> Your goal
Everything from the first line of the entries through the line containing "(taskWord l.num t.prio 0 t.node))" is to be retyped exactly, and nothing beyond it.

--- Source records ---

/-- The task's context takes it (R290, R320): the registers set at dispatch, and every counter cleared that a dispatch
clears (R117, R234, R239, R272). -/
def startTask (s : State) (t : Task) (l : Launch) : State :=
  let x := t.ctx
  let s := (upFrom 0 16).foldl (fun s n => if s.ctxReg x (0x60 + n) == 0 then s else s.setCtx x (0x60 + n) 0) s
  let s := ((((s.setCtx x 1 (BitVec.ofNat 64 t.iv)).setCtx x 2 l.seed).setCtx x 0x20 t.param).setCtx x 0x21
    (taskWord l.num t.prio 0 t.node))
  let s := (s.setCtx x 0x18 0).setCtx x 0x19 0
  let s := s.modCtx x fun c => { c with st := .running, task := some t, tl := [], rel := [], faults := 0, preempt := false, resume := false }
  (ctxRegions s x).foldl (fun s k => s.modRegion k fun r => { r with stopped := false }) s

/-- The journal's entry for a dispatch (R352): a re-dispatch keeps its place. -/
def journalPut (s : State) (d : Nat) (j : Journal) : State :=
  s.modDie d fun v =>
    let same := fun (k : Journal) => k.iv == 0 && k.launch == j.launch && k.node == j.node
    { v with journal := if v.journal.any same then listMod same (fun _ => j) v.journal else v.journal ++ [j] }

/-- A node is dispatched: its state, its launch's intervals, the journal and the pool. -/
def markDispatched (s : State) (l : Launch) (k prio iv : Nat) (regs : List Nat) (eng : Nat) : State :=
  let s := journalPut s l.home { ctx := l.ctx, launch := l.id, node := k, regs := regs, engine := eng, prio := prio, iv := iv }
  let s := modNodeSt s l.id k fun n => { n with st := .running }
  let s := modLaunch s l.id fun l => { l with ivs := setAdd l.ivs iv }
  dropReady (unpinLaunch s l.id) l.home l.id k

/-- The task of a node. -/
def taskOf (s : State) (l : Launch) (k prio : Nat) (n : NodeRec) (regs : List Nat) (eng : Nat) : Task × State :=
  let (id, s) := s.newId
  ({ id := id, ctx := l.ctx, launch := l.id, node := k, kind := n.kind, prio := prio, iv := s.iv, idem := n.idem, det := l.det
     regs := regs, engine := eng, param := (tabGet? (((group? s l.ctx l.group).getD {}).tab l.table) k).getD 0, since := s.clk }, s)

/-- An F node is dispatched to its region: it asks the governor of each cluster for leave for the load (R315), and its
kernel is staged and activated (IMAGE_STAGE). -/
def dispatchF (s : State) (l : Launch) (k prio : Nat) (n : NodeRec) (reg : Nat) (mirror : Option Nat) : State :=
  let s := takeSnap s l.ctx s.iv true
  let (t, s) := taskOf s l k prio n (reg :: mirror.toList) 0
  let s := markDispatched s l k prio t.iv t.regs 0
  let s := prepareRegion s reg l.split mirror false
  let s := match mirror with | some m => prepareRegion s m l.split (some reg) true | none => s
  let s := startTask s t l
  let s := { s with tasks := s.tasks ++ [t] }
  t.regs.foldl (fun s g =>
    let d := (s.region g).die
    let (j, s) := s.newKey
    let s := (s.region g).clusters.foldl (fun s c => askLeave s d (.load d c t.id) 0) s
    { s with stages := s.stages ++ [{ id := j, ctx := l.ctx, reg := g, die := d, addr := n.kernel, who := .task t.id }] }) s

/-- The engine of a C node (R315): none when it cannot accept a job. -/
def copyEngine (s : State) (l : Launch) (k : Nat) : Option Nat :=
  let e := if l.det then (genG l.seed (BitVec.ofNat 64 k)).toNat % 16
    else (upFrom 1 15).foldl (fun b e => if (jobsOf s l.home e).length < (jobsOf s l.home b).length then e else b) 0
  if (jobsOf s l.home e).length < 16 then some e else none

/-- The place of a node's fault outside the fabric. -/
def nodeSite (d : Nat) (iv : Nat) : FaultRec := { engineSite d 0 with iv := iv }

/-- A C node: its job is read and checked as cpy's is (R237). A job that faults never completes. -/
def dispatchC (s : State) (l : Launch) (k prio : Nat) (n : NodeRec) (e : Nat) : State :=
  let x := l.ctx
  let go := fun (s : State) =>
    let s := takeSnap s x s.iv false
    let (t, s) := taskOf s l k prio n [] e
    (t, { (markDispatched s l k prio t.iv [] e) with tasks := s.tasks ++ [t] })
  let site := nodeSite l.home s.iv
  let bad := fun (s : State) => takeFault (go s).2 x 0 fSTRM { site with addr := BitVec.ofNat 64 n.kernel }
  if n.kernel % 128 ≠ 0 then bad s
  else
    match groupRead s l.home x n.kernel 256 0 site with
    | .wait s => s
    | .fail s => (go s).2
    | .ok bs s =>
      match jobOf s x bs with
      | none => bad s
      | some (a, b) =>
        let (t, s) := go s
        let own : Owner := { ctx := x, reg := regKey x 0, task := t.id, iv := t.iv }
        modJobs s l.home e fun q => q ++ [{ id := t.id, own := own, src := a, dst := b, node := true, floor := s.mpos }]

/-- The links of a die (R10). -/
def dieLinks (d : Nat) : List Nat :=
  match d with
  | 0 => [0, 1, 2]
  | 7 => [15, 16, 17]
  | _ => [2 * d + 1, 2 * d + 2]

/-- The link engine of an L node (R390): of the lowest-numbered usable link of the home die, else of the package. -/
def linkEngine (s : State) (d : Nat) : Option Nat :=
  let n := match (dieLinks d).find? (linkUsable s) with
    | some n => some n
    | none => (upFrom 0 18).find? (linkUsable s)
  n.bind fun n => if (tabGet s.linkJobs n).length < 8 then some n else none

/-- A collective's descriptor (R390): route entry, SRC, DST and BYTES. -/
def collectiveOf (b : List Byte) : Option (Nat × Nat × Nat × Nat) :=
  let n := fld b 24 8
  if fld b 0 1 == 0 && fld b 1 1 < 64 && zeros b 2 6 && 1 ≤ n && n ≤ 2 ^ 32 && n % 8 == 0 && zeros b 32 32 then
    some (fld b 1 1, fld b 8 8, fld b 16 8, n) else none

/-- An L node: its job joins the engine of a link (R390). -/
def dispatchL (s : State) (l : Launch) (k prio : Nat) (n : NodeRec) (e : Nat) : State :=
  let x := l.ctx
  let go := fun (s : State) =>
    let s := takeSnap s x s.iv false
    let (t, s) := taskOf s l k prio n [] e
    (t, { (markDispatched s l k prio t.iv [] e) with tasks := s.tasks ++ [t] })
  let site := nodeSite l.home s.iv
  match groupRead s l.home x n.kernel 64 0 site with
  | .wait s => s
  | .fail s => (go s).2
  | .ok bs s =>
    match collectiveOf bs with
    | none => takeFault (go s).2 x 0 fPERM { site with addr := BitVec.ofNat 64 n.kernel }
    | some (r, src, dst, len) =>
      let (t, s) := go s
      { s with linkJobs := tabMod s.linkJobs e fun q =>
          q ++ [{ id := t.id, ctx := x, task := t.id, iv := t.iv, route := r, src := src, dst := dst, bytes := len, floor := s.mpos, since := s.clk }] }

/-- Write for the group engine in a context: a page that the host is to map, or a line that an atomic holds, is waited
for; another fault is taken against the context. -/
def groupWrite (s : State) (d x va : Nat) (bs : List Byte) (site : FaultRec) : Launched :=
  match writeBack s d x va bs with
  | .ok s => .ok 0 s
  | .error (c, a, l) =>
    if c == 0 || isPending s x a then .wait s
    else
      let s' := takeFault s x 0 c { site with addr := xAddr a kWrite l }
      if c == fXLATE && s.pageHost then .wait s' else .fail s'

/-- The vector of a launch's origin queue (R315, R323): ERRVEC of the partition when that queue is disabled or in
error. -/
def originInterrupt (s : State) (l : Launch) : State :=
  let bad : Bool := match l.queue with
    | none => true
    | some q => (s.queue q).st == .disabled || (s.queue q).st == .error
  if bad then partInterrupt s (s.ctx l.ctx).part 4
  else hostInterrupt s (partFn s (s.ctx l.ctx).part) (s.queue (l.queue.getD 0)).vec

/-- An H node: the engine writes the cookie and the task word, and then signals the host (R315). A write that has to wait
holds the node at the head of its FIFO; one that faults brings no signal (log 116). -/
def dispatchH (s : State) (l : Launch) (k prio : Nat) (n : NodeRec) : State :=
  let param := (taskOf s l k prio n [] 0).1.param
  let bs := bytesOf 8 n.kernel ++ bytesOf 8 (taskWord l.num prio 3 k).toNat
  let go := fun (s : State) =>
    let (t, s) := taskOf (takeSnap s l.ctx s.iv false) l k prio n [] 0
    { (markDispatched s l k prio t.iv [] 0) with tasks := s.tasks ++ [t] }
  match groupWrite s l.home l.ctx param.toNat bs (nodeSite l.home 0) with
  | .ok _ s => originInterrupt (go s) l
  | .wait s => s
  | .fail s => go s

/-- A node that cannot be placed leaves the pool (R316), and so does one whose region is out of service (R356). -/
def unplaced (s : State) (l : Launch) (k : Nat) (code : Nat) : State :=
  let s := modNodeSt s l.id k fun n => { n with noPlace := true }
  takeNotice (dropReady (unpinLaunch s l.id) l.home l.id k) l.ctx code (nodeSite l.home 0)

/-- The saved task of a context goes on before a newer one takes its regions (R289). -/
def resumeFirst (s : State) (x : Nat) : State :=
  let c := s.ctx x
  if c.st == .saved && (s.ctxReg x 1).toNat == oldestUnsealed s then s.modCtx x fun c => { c with resume := true } else s

/-- Whether no region of its context fits a node's kernel (R316). -/
def placeless (s : State) (l : Launch) (n : NodeRec) : Bool :=
  let (w, h) := kernelShape s l.home l.ctx n.kernel
  (fitting s l.ctx w h).isEmpty

/-- Dispatch a node when a unit of its kind is free (R315, R316); `old` is its journaled place. -/
def dispatchNode (s : State) (l : Launch) (k prio : Nat) (n : NodeRec) (old : Option Journal) : State :=
  match n.kind with
  | 0 =>
    if old.isNone && placeless s l n then unplaced s l k fNOKERNEL
    else if (s.ctx l.ctx).st ≠ .idle then resumeFirst s l.ctx
    else
      match old with
      | some j =>
        match j.regs with
        | a :: r => if regionFree s a && r.all (regionFree s) then dispatchF s l k prio n a r.head? else s
        | [] => s
      | none =>
        match placeTask s l k n with
        | .none => unplaced s l k fNOKERNEL
        | .wait => s
        | .at_ a m => if (s.region a).outOfService then unplaced s l k fPERM else dispatchF s l k prio n a m
  | 1 =>
    match old with
    | some j => if (jobsOf s l.home j.engine).length < 16 then dispatchC s l k prio n j.engine else s
    | none => match copyEngine s l k with | some e => dispatchC s l k prio n e | none => s
  | 2 => match linkEngine s l.home with | some e => dispatchL s l k prio n e | none => s
  | _ => dispatchH s l k prio n

/-- The head of the highest non-empty priority of a kind. -/
def poolHead (s : State) (d kind : Nat) : Option Ready :=
  [3, 2, 1, 0].findSome? fun p => (s.die d).ready.find? fun e => e.inPool && e.kind == kind && e.prio == p

/-- NODE_DISPATCH (R314, R315, R350): journaled tasks first, in journal order, then the head of a kind's FIFO. -/
def execNodeDispatch (die kind : Nat) (s : State) : Host.Outcome State Fault Refusal :=
  match (s.die die).journal.find? fun j => j.iv == 0 with
  | some j =>
    match launch? s j.launch with
    | none => .next s
    | some l =>
      let n := (tabGet l.nodes j.node).nrec
      if n.kind == kind then .next (dispatchNode s l j.node j.prio n (some j)) else .next s
  | none =>
    match poolHead s die kind with
    | none => .next s
    | some e =>
      match launch? s e.launch with
      | none => .next s
      | some l => .next (dispatchNode s l e.node e.prio (tabGet l.nodes e.node).nrec none)

/-! ### Completion (R317) -/

/-- Tokens in flight, held at a shore or sent away and not acknowledged, that belong to a region's task (R317). -/
def regionTokens (s : State) (k : Nat) : Bool :=
  let r := s.region k
  let mine := fun (a : Agent) => match a with
    | .oper u _ => r.units.contains u
    | .port d c _ => r.units.contains (tarn0 d c)
    | _ => false
  (s.flight.any fun f => r.units.contains (destAt f.dst)) || (r.units.any fun u => !(s.unit u).plane.arrival.isEmpty)
    || (s.flows.any fun f => f.unacked.any fun x => x.src == some r.ctx && mine x.who && x.pkt.typ == pkTOKEN)
    || (s.shore ++ s.rx).any fun t => t.pkt.typ == pkTOKEN && t.pkt.ctx == r.ctx

/-- Whether a contribution of a task waits at a home for its generation (R173, R183). -/
def contribWaits (s : State) (task : Nat) : Bool :=
  s.pools.any fun p => p.2.parts.any fun q => q.op.isSome && q.task == task

/-- Work of a task outside its firings: streams, copies, calls, pool operations, staged side effects. -/
def taskWork (s : State) (k task : Nat) : Bool :=
  let r := s.region k
  !r.calls.isEmpty || (s.pend.any fun p => p.own.task == task && p.own.reg == k) || contribWaits s task
    || (r.clusters.any fun c => !(s.cluster r.die c).queue.isEmpty
          || (s.unit (tarn0 r.die c)).plane.ports.any fun p => p.2.stream.isSome)
    || s.dies.any fun d => d.2.engines.any fun e => e.2.any fun j => j.own.task == task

---

> Final answer
/-- The task's context takes it (R290, R320): the registers set at dispatch, and every counter cleared that a dispatch
clears (R117, R234, R239, R272). -/
def startTask (s : State) (t : Task) (l : Launch) : State :=
  let x := t.ctx
  let s := (upFrom 0 16).foldl (fun s n => if s.ctxReg x (0x60 + n) == 0 then s else s.setCtx x (0x60 + n) 0) s
  let s := ((((s.setCtx x 1 (BitVec.ofNat 64 t.iv)).setCtx x 2 l.seed).setCtx x 0x20 t.param).setCtx x 0x21
    (taskWord l.num t.prio 0 t.node))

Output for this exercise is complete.